* Work request
Go through the records, and copy each line in which the string "ended" is present.

(Task data Opens)

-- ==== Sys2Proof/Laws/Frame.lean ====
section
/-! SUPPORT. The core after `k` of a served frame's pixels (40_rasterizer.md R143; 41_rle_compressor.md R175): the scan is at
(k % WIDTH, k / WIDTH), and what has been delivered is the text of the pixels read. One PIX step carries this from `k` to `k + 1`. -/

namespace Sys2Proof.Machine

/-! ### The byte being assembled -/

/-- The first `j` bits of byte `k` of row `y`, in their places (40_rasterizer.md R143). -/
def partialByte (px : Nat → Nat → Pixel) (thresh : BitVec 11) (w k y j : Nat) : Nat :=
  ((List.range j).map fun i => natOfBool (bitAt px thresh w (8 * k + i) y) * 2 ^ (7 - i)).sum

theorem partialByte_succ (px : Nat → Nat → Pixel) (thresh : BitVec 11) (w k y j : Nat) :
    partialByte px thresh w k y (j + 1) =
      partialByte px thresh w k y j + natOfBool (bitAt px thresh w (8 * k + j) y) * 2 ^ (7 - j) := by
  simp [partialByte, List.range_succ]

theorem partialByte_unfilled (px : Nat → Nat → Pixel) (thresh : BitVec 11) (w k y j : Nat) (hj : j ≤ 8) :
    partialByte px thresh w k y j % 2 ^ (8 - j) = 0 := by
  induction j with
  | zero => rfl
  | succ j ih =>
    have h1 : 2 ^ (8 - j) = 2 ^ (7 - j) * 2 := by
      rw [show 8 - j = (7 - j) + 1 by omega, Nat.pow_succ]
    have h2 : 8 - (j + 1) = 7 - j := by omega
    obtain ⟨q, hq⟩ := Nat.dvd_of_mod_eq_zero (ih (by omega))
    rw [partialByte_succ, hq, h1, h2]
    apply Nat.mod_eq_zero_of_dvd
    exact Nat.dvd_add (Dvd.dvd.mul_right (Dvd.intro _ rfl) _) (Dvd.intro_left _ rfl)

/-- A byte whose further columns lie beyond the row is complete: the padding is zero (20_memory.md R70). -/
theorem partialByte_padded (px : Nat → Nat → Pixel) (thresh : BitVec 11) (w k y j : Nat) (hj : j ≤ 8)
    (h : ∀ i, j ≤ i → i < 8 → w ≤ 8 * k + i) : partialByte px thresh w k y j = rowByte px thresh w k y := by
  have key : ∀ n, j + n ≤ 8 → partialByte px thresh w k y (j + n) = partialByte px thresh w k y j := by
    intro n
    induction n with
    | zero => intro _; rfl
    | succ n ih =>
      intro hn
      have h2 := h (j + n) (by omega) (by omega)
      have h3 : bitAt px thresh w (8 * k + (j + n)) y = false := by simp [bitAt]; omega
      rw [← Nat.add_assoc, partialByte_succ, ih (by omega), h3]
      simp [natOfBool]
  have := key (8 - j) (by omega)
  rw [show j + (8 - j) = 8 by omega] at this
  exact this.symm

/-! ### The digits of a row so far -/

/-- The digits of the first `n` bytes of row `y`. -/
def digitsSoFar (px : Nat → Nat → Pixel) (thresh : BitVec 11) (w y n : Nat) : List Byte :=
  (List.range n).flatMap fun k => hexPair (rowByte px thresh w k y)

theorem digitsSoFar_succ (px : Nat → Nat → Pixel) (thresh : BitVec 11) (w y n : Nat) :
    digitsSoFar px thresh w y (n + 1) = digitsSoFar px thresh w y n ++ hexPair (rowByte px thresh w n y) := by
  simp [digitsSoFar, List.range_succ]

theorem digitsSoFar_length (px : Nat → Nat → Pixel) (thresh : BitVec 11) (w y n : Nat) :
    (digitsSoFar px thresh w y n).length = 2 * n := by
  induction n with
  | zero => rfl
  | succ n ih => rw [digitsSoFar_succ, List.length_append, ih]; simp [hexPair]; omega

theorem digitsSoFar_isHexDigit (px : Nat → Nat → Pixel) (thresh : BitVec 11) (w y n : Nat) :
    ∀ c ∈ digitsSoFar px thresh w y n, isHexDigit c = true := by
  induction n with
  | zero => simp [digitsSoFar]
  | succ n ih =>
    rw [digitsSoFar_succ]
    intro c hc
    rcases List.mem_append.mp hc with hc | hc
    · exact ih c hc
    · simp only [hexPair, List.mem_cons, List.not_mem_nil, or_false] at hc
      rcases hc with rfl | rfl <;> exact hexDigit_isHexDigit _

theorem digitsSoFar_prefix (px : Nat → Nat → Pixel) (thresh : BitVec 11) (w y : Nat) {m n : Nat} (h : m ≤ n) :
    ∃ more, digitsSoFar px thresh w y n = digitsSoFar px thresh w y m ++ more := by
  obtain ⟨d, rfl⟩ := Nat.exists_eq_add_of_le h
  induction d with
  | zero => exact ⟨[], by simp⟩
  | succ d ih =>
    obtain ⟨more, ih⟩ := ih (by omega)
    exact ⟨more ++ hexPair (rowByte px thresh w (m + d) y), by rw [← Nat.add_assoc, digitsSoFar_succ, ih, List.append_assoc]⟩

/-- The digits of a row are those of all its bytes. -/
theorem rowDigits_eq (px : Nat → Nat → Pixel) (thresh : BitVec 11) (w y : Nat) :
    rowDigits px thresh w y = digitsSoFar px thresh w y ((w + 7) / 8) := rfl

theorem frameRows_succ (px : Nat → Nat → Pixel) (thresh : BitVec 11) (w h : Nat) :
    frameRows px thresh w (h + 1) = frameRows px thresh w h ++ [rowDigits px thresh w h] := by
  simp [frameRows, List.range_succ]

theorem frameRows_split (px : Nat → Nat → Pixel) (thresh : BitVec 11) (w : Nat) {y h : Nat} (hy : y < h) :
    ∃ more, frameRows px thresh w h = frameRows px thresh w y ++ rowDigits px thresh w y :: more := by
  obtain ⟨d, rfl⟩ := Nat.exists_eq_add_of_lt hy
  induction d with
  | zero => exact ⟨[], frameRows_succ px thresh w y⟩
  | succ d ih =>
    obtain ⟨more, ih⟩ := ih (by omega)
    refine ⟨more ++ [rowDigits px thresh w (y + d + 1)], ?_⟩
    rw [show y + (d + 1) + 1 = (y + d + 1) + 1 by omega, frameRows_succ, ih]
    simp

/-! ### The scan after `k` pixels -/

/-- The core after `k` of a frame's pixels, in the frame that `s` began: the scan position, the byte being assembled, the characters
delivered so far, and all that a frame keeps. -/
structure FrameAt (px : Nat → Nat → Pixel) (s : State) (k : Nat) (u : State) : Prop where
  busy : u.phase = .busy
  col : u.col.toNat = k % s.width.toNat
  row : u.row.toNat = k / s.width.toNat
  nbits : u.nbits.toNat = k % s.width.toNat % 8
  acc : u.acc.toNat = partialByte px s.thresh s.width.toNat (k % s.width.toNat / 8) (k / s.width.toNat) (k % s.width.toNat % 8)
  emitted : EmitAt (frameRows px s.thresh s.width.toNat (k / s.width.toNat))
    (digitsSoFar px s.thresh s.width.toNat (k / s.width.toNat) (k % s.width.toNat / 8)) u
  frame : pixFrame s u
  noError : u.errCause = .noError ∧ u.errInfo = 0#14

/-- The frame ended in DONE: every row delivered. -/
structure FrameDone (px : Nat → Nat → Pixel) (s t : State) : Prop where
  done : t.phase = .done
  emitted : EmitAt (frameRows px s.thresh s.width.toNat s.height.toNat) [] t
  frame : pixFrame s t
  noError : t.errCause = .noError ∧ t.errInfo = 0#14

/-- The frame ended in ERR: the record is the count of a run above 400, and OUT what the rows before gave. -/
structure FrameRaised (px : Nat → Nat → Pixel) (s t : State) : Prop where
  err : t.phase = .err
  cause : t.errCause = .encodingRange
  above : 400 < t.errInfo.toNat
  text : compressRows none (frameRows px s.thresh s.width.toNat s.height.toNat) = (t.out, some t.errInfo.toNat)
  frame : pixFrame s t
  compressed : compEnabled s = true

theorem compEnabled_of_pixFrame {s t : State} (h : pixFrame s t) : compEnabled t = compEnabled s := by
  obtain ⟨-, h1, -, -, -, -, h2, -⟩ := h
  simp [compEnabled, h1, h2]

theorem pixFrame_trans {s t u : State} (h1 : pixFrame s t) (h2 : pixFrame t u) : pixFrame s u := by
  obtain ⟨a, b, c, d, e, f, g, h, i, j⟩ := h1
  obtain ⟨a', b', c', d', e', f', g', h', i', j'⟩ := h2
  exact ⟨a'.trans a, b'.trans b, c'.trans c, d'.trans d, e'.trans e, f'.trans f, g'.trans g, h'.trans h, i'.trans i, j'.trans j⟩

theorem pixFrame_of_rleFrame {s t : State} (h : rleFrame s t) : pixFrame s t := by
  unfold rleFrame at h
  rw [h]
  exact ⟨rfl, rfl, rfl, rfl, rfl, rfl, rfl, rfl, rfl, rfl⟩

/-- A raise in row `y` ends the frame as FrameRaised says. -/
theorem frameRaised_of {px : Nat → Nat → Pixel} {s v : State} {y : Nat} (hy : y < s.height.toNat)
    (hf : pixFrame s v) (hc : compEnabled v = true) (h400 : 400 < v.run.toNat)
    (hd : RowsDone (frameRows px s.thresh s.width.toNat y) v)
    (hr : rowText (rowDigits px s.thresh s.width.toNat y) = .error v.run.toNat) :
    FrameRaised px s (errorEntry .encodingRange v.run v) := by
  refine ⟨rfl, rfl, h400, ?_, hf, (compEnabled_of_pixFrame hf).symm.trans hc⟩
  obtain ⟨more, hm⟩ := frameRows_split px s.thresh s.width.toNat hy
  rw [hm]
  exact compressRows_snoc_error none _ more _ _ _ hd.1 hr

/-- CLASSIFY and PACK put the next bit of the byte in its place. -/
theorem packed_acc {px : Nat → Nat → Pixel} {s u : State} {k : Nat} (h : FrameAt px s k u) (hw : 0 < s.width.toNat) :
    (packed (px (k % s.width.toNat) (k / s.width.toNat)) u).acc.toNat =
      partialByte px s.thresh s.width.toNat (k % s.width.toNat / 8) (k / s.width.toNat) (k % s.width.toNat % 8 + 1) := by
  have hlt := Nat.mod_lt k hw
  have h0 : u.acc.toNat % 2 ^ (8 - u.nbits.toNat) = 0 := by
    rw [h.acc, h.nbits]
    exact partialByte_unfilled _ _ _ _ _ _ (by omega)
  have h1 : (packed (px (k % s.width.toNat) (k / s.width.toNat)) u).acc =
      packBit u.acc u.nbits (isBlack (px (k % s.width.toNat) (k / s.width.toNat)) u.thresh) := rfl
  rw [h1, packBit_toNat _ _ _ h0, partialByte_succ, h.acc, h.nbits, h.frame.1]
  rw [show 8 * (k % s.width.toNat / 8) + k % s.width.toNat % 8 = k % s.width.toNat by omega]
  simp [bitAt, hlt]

(Task data Closes)

* Reply
/-- The frame ended in DONE: every row delivered. -/
/-- The frame ended in ERR: the record is the count of a run above 400, and OUT what the rows before gave. -/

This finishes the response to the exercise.